### Task prompt
Repeat only the lines below from the one containing "-- ==== Sys2Proof/Machine/Power.lean" through the one containing "def l2 : Nat := 2", inclusive, exactly as written.

(Data)

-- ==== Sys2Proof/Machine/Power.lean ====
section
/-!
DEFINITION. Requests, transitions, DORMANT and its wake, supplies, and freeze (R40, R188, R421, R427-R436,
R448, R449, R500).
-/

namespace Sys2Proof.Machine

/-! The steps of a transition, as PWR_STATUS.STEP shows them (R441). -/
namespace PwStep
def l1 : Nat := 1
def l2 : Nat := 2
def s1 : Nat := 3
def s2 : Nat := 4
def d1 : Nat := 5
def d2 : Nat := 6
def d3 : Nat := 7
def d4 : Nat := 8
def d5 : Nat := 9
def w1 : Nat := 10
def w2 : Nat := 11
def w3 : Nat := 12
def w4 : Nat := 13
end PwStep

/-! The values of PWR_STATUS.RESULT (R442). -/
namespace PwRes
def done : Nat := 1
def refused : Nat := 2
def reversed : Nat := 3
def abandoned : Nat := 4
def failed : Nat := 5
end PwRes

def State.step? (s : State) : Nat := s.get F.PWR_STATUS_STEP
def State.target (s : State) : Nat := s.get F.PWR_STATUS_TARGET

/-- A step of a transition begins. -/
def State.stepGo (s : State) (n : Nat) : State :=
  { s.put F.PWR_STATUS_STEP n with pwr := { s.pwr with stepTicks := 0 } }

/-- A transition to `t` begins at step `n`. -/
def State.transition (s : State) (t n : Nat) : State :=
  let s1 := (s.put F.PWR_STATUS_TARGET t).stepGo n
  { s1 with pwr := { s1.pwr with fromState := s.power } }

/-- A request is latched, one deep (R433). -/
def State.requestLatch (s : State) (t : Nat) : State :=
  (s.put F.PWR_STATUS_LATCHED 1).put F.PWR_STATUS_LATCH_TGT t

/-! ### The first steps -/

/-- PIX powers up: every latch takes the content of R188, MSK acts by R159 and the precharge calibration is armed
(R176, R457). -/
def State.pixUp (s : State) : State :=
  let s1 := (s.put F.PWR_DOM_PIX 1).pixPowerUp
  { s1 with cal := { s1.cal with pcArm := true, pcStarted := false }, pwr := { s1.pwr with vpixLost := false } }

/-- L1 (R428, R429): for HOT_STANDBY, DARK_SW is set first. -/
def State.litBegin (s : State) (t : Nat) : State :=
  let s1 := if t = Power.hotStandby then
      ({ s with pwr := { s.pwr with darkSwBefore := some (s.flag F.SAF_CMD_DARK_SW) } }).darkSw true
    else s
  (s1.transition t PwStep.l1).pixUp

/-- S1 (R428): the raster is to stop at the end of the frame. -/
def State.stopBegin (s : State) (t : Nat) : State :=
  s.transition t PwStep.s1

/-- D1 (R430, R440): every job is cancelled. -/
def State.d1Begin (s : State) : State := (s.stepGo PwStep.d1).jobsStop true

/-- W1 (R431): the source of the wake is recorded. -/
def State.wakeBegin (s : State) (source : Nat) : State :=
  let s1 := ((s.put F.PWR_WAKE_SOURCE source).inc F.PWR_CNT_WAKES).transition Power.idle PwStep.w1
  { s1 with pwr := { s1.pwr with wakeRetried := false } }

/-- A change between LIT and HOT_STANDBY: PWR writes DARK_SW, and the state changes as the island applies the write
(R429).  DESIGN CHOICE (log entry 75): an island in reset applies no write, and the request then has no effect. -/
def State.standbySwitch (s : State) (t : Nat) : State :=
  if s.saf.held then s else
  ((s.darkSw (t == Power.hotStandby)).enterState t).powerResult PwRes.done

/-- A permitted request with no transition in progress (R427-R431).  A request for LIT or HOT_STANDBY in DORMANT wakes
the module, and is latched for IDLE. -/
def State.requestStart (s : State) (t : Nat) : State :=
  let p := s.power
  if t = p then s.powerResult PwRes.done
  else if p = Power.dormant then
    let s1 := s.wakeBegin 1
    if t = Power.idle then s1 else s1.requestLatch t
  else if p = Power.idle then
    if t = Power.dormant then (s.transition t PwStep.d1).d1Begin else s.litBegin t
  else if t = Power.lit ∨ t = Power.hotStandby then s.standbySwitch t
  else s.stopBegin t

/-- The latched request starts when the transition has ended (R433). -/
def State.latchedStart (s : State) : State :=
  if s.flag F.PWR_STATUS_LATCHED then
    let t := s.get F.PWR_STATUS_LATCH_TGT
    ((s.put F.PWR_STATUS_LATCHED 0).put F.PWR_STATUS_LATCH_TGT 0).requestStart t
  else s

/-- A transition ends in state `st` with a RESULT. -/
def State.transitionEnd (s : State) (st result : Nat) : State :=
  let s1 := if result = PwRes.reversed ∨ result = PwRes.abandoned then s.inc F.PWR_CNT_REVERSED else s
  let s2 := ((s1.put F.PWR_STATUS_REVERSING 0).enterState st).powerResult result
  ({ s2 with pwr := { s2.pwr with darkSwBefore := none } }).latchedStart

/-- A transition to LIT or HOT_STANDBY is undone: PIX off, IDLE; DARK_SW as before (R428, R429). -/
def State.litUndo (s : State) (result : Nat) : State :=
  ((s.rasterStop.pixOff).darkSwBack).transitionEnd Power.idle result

(End Data)
(Data)

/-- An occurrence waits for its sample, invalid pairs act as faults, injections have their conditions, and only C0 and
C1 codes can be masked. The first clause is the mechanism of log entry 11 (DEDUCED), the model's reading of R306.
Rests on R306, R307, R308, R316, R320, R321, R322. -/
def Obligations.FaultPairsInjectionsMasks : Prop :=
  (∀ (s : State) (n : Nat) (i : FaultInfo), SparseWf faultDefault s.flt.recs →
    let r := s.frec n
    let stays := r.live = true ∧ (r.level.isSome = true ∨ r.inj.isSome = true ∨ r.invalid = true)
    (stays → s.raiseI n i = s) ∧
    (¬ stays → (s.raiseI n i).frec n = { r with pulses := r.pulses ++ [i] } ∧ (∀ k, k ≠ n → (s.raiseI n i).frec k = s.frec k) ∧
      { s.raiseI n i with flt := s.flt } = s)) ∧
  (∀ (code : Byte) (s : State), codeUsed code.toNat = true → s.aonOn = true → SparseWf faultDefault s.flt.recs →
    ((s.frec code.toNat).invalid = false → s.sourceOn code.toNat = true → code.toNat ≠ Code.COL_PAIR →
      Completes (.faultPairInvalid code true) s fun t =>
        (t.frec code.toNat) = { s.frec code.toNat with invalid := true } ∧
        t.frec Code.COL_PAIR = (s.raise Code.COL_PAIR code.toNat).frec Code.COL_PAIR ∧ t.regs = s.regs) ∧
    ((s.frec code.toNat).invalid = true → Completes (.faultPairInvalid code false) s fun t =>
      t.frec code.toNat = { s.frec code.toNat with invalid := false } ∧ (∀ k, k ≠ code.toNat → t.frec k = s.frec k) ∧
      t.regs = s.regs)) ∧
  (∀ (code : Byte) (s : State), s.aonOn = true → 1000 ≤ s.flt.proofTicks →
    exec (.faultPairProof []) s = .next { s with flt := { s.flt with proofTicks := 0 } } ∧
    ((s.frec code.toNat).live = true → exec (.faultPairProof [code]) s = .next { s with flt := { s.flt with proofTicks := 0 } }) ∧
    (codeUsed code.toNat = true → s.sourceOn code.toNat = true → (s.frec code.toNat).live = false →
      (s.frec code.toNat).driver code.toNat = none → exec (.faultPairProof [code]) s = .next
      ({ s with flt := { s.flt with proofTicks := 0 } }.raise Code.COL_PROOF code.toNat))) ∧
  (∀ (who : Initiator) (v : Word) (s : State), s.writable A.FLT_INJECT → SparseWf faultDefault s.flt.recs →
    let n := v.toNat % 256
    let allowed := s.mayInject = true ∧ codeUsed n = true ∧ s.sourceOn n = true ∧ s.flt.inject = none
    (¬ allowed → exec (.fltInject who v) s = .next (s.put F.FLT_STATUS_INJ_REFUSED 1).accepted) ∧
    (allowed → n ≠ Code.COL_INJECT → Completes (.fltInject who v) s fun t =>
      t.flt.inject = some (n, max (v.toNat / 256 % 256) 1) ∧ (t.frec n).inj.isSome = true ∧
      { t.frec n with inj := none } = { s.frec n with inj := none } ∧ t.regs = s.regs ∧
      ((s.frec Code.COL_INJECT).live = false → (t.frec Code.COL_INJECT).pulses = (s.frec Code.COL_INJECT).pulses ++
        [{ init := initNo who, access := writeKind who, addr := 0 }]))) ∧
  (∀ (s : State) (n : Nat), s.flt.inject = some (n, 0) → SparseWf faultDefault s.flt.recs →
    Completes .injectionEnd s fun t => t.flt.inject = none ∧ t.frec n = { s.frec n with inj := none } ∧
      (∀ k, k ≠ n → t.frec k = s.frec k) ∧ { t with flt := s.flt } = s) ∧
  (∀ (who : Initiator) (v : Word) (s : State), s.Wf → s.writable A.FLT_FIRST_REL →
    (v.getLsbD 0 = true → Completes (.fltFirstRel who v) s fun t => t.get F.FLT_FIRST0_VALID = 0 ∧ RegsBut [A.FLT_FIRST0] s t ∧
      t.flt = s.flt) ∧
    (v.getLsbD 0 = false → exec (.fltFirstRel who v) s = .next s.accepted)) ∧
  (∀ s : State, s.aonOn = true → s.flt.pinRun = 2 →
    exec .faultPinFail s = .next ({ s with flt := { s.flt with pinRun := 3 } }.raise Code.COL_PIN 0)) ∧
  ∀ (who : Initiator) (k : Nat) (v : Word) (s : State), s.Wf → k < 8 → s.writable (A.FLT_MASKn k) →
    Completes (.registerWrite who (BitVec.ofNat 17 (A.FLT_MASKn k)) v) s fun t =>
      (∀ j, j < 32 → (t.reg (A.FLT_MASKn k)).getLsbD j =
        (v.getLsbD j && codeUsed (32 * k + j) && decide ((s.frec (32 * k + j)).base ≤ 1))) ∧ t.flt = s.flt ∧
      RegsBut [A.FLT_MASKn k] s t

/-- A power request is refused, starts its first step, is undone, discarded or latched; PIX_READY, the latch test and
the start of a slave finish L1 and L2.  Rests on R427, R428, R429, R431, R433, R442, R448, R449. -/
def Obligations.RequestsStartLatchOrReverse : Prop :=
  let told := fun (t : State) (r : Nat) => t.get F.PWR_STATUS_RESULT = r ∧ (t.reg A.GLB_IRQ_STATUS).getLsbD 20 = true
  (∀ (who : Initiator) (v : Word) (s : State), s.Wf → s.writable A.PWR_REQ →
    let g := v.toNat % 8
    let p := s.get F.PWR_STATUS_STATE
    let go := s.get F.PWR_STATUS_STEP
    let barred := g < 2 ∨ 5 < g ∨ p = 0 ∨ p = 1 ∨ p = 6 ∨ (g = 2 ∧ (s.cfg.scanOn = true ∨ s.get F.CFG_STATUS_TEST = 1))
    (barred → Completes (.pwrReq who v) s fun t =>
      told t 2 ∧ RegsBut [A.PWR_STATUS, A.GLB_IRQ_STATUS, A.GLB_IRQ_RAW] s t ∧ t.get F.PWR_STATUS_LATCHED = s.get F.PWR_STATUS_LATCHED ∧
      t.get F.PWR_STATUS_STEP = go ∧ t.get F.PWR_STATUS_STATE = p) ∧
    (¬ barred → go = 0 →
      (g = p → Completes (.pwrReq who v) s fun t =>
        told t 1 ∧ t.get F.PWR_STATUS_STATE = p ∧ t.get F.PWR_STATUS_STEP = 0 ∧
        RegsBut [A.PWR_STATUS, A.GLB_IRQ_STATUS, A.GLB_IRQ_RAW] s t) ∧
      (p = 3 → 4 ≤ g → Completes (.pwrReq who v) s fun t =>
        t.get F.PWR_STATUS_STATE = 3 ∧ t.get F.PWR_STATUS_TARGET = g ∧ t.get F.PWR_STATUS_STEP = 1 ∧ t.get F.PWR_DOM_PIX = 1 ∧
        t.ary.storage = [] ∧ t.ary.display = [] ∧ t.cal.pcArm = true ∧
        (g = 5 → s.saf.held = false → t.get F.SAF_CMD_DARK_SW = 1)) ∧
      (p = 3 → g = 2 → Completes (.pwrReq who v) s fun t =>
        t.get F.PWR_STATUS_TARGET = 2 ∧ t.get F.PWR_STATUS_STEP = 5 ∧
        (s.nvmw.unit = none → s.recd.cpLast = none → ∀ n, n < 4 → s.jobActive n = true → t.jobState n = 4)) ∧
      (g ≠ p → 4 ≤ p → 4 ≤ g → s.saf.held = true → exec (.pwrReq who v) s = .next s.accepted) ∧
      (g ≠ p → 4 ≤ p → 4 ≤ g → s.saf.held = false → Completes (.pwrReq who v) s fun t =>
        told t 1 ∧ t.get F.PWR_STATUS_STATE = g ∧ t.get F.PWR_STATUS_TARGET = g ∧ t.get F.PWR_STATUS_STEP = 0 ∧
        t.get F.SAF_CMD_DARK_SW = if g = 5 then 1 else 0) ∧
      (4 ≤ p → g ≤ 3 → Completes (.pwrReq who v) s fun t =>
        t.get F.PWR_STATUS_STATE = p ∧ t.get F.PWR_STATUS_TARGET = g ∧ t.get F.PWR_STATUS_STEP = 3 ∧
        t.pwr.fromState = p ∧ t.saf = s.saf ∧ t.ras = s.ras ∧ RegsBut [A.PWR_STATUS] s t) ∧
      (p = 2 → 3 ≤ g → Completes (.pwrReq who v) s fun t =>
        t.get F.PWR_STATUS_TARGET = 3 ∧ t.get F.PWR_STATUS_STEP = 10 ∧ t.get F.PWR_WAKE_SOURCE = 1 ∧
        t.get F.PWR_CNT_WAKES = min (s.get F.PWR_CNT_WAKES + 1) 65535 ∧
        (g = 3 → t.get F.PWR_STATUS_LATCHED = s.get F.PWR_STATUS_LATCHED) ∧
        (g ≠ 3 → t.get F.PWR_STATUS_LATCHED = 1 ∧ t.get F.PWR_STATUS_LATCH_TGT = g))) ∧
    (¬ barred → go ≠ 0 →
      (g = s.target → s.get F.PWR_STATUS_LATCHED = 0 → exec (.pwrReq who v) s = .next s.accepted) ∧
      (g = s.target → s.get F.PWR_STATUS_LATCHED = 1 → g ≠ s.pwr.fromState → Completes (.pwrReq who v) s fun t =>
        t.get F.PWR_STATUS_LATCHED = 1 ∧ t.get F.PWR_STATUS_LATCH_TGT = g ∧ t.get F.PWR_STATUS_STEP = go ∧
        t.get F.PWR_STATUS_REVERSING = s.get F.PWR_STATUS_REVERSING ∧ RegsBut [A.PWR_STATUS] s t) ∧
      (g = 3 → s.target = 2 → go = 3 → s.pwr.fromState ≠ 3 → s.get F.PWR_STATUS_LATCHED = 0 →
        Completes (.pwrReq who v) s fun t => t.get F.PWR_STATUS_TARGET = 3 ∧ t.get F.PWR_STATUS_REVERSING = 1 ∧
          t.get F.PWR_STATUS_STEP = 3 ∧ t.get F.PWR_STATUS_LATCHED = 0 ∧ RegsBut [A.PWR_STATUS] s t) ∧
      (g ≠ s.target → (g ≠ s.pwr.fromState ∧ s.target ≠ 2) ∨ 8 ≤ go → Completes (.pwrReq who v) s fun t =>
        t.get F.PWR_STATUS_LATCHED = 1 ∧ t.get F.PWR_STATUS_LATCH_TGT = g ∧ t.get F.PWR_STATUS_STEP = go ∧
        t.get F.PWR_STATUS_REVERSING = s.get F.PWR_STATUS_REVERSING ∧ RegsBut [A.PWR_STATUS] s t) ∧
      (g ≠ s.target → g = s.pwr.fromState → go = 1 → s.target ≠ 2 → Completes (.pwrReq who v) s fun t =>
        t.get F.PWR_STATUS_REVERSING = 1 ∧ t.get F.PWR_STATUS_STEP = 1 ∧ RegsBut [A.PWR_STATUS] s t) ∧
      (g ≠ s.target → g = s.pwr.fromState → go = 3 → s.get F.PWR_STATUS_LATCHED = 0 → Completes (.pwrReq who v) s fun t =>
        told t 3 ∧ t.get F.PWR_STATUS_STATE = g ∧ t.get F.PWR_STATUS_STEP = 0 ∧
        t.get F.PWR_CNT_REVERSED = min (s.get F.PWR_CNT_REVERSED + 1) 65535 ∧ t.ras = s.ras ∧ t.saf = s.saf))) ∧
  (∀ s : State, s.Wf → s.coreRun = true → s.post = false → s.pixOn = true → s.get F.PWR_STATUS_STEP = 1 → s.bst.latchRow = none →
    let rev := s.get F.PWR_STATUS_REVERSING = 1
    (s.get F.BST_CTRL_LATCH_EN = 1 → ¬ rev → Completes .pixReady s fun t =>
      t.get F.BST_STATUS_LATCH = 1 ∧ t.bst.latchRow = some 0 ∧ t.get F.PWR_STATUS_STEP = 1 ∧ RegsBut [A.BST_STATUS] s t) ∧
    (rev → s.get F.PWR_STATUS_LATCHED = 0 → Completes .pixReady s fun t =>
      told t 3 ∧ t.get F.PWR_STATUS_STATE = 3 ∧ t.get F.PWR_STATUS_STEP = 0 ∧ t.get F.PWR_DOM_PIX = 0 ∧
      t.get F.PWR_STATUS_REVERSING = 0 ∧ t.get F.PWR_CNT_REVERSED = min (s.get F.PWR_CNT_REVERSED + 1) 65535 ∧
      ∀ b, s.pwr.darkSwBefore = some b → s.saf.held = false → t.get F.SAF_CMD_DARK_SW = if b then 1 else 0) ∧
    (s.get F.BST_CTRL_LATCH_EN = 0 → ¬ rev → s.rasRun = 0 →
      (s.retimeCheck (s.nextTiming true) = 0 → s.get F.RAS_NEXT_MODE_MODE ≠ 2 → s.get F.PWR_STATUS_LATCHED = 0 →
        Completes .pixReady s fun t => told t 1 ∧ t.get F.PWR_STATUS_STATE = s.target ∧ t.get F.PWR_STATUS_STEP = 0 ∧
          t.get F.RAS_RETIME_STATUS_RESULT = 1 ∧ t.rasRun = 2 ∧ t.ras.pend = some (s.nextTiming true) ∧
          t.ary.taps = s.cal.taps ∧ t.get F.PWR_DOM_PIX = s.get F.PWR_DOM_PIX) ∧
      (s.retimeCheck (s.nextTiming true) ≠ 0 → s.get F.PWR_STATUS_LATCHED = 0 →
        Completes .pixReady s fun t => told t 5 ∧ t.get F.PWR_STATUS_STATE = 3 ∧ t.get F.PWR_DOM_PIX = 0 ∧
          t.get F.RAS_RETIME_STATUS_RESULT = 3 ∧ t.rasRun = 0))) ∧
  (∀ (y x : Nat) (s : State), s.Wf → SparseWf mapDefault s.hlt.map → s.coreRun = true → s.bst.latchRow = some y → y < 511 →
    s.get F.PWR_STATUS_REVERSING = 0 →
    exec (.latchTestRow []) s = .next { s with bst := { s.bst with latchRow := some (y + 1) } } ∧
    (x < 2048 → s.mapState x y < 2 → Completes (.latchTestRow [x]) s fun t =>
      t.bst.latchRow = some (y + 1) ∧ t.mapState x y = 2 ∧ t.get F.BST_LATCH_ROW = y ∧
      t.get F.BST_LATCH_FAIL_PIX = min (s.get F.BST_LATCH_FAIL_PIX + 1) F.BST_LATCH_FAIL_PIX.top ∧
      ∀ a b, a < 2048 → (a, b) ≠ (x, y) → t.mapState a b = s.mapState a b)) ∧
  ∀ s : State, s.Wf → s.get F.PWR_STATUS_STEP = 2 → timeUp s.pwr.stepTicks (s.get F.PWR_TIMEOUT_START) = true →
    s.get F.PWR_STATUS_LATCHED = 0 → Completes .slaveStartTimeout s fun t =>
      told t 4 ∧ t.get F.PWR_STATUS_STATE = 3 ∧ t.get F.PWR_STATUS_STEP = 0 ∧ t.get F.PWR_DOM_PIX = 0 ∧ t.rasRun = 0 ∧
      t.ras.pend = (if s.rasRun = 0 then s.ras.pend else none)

(End Data)
(Data)

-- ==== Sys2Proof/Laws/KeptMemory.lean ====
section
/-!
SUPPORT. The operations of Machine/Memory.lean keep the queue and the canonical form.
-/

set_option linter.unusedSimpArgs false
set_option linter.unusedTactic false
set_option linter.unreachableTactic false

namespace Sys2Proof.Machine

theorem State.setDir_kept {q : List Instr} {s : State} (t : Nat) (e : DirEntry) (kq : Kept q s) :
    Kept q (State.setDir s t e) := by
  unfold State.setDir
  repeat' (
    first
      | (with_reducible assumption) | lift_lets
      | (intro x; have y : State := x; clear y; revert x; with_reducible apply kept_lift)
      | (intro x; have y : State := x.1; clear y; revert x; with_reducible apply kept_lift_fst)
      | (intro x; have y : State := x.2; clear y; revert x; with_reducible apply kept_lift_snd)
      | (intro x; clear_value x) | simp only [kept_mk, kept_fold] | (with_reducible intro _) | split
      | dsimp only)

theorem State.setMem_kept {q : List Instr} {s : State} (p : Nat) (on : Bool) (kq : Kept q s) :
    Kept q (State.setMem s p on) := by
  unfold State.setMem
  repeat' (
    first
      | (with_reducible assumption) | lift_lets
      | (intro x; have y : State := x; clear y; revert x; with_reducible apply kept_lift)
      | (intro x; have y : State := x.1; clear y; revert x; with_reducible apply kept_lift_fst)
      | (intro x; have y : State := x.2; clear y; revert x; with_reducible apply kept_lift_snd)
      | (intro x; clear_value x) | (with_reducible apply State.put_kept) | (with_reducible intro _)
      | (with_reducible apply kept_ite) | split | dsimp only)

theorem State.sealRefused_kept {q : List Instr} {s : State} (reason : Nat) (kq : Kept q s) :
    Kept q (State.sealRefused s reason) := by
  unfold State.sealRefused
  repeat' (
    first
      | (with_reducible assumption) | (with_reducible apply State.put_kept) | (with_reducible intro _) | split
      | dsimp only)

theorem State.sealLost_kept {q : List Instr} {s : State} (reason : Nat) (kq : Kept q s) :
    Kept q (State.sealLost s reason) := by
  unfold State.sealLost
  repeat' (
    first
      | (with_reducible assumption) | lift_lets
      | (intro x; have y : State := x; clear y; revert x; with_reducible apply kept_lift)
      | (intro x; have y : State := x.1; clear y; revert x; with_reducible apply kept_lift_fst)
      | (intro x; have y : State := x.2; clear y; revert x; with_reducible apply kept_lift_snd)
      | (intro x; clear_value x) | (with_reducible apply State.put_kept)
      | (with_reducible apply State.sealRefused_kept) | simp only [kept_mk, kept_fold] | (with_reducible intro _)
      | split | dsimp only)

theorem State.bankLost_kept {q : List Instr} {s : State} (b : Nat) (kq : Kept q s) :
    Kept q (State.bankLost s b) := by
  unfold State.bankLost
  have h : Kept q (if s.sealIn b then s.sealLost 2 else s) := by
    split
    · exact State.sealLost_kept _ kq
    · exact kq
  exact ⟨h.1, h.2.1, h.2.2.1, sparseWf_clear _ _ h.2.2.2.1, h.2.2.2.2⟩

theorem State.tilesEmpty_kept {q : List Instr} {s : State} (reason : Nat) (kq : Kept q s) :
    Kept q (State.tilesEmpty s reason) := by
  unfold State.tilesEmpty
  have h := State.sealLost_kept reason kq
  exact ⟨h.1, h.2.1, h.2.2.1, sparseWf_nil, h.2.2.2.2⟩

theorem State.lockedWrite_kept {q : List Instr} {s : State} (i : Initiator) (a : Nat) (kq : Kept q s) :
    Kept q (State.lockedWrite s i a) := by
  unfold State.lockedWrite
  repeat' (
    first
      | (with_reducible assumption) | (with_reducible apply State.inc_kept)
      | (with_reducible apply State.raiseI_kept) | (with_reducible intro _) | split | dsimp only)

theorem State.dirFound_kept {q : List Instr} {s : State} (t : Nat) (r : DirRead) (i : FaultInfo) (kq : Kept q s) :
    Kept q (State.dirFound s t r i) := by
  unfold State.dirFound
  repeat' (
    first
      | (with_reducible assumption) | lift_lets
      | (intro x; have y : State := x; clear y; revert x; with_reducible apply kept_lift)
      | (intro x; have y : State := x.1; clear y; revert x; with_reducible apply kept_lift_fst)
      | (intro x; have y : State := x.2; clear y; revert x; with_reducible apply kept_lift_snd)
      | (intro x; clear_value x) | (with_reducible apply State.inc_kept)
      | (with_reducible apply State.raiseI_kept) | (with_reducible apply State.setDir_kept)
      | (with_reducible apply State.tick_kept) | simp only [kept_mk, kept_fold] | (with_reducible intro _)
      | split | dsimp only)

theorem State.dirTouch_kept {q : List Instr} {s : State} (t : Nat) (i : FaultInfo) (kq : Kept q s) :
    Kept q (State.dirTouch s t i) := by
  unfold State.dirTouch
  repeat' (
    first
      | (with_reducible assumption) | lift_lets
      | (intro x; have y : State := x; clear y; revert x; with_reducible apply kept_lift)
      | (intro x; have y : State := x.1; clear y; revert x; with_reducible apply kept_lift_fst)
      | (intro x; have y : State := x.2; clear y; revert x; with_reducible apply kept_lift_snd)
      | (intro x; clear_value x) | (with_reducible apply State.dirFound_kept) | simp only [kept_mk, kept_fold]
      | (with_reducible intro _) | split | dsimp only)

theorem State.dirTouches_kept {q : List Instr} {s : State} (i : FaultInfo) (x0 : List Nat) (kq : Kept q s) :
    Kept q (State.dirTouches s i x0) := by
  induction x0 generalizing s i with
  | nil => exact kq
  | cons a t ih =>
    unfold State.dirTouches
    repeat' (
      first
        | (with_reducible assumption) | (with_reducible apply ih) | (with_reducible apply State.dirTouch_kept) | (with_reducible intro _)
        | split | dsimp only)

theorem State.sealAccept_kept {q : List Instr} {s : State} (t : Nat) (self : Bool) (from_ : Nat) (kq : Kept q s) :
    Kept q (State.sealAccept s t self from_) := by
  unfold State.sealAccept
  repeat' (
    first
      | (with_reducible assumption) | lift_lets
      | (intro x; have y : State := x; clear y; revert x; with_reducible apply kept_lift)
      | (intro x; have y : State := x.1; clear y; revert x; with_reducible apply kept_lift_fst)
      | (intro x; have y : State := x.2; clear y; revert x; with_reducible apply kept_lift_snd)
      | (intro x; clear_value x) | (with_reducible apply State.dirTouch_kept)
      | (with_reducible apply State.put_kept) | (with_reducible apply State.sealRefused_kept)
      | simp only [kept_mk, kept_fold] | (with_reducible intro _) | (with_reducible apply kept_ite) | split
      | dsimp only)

(End Data)

### The answer
-- ==== Sys2Proof/Machine/Power.lean ====
section
/-!
DEFINITION. Requests, transitions, DORMANT and its wake, supplies, and freeze (R40, R188, R421, R427-R436,
R448, R449, R500).
-/

namespace Sys2Proof.Machine

/-! The steps of a transition, as PWR_STATUS.STEP shows them (R441). -/
namespace PwStep
def l1 : Nat := 1
def l2 : Nat := 2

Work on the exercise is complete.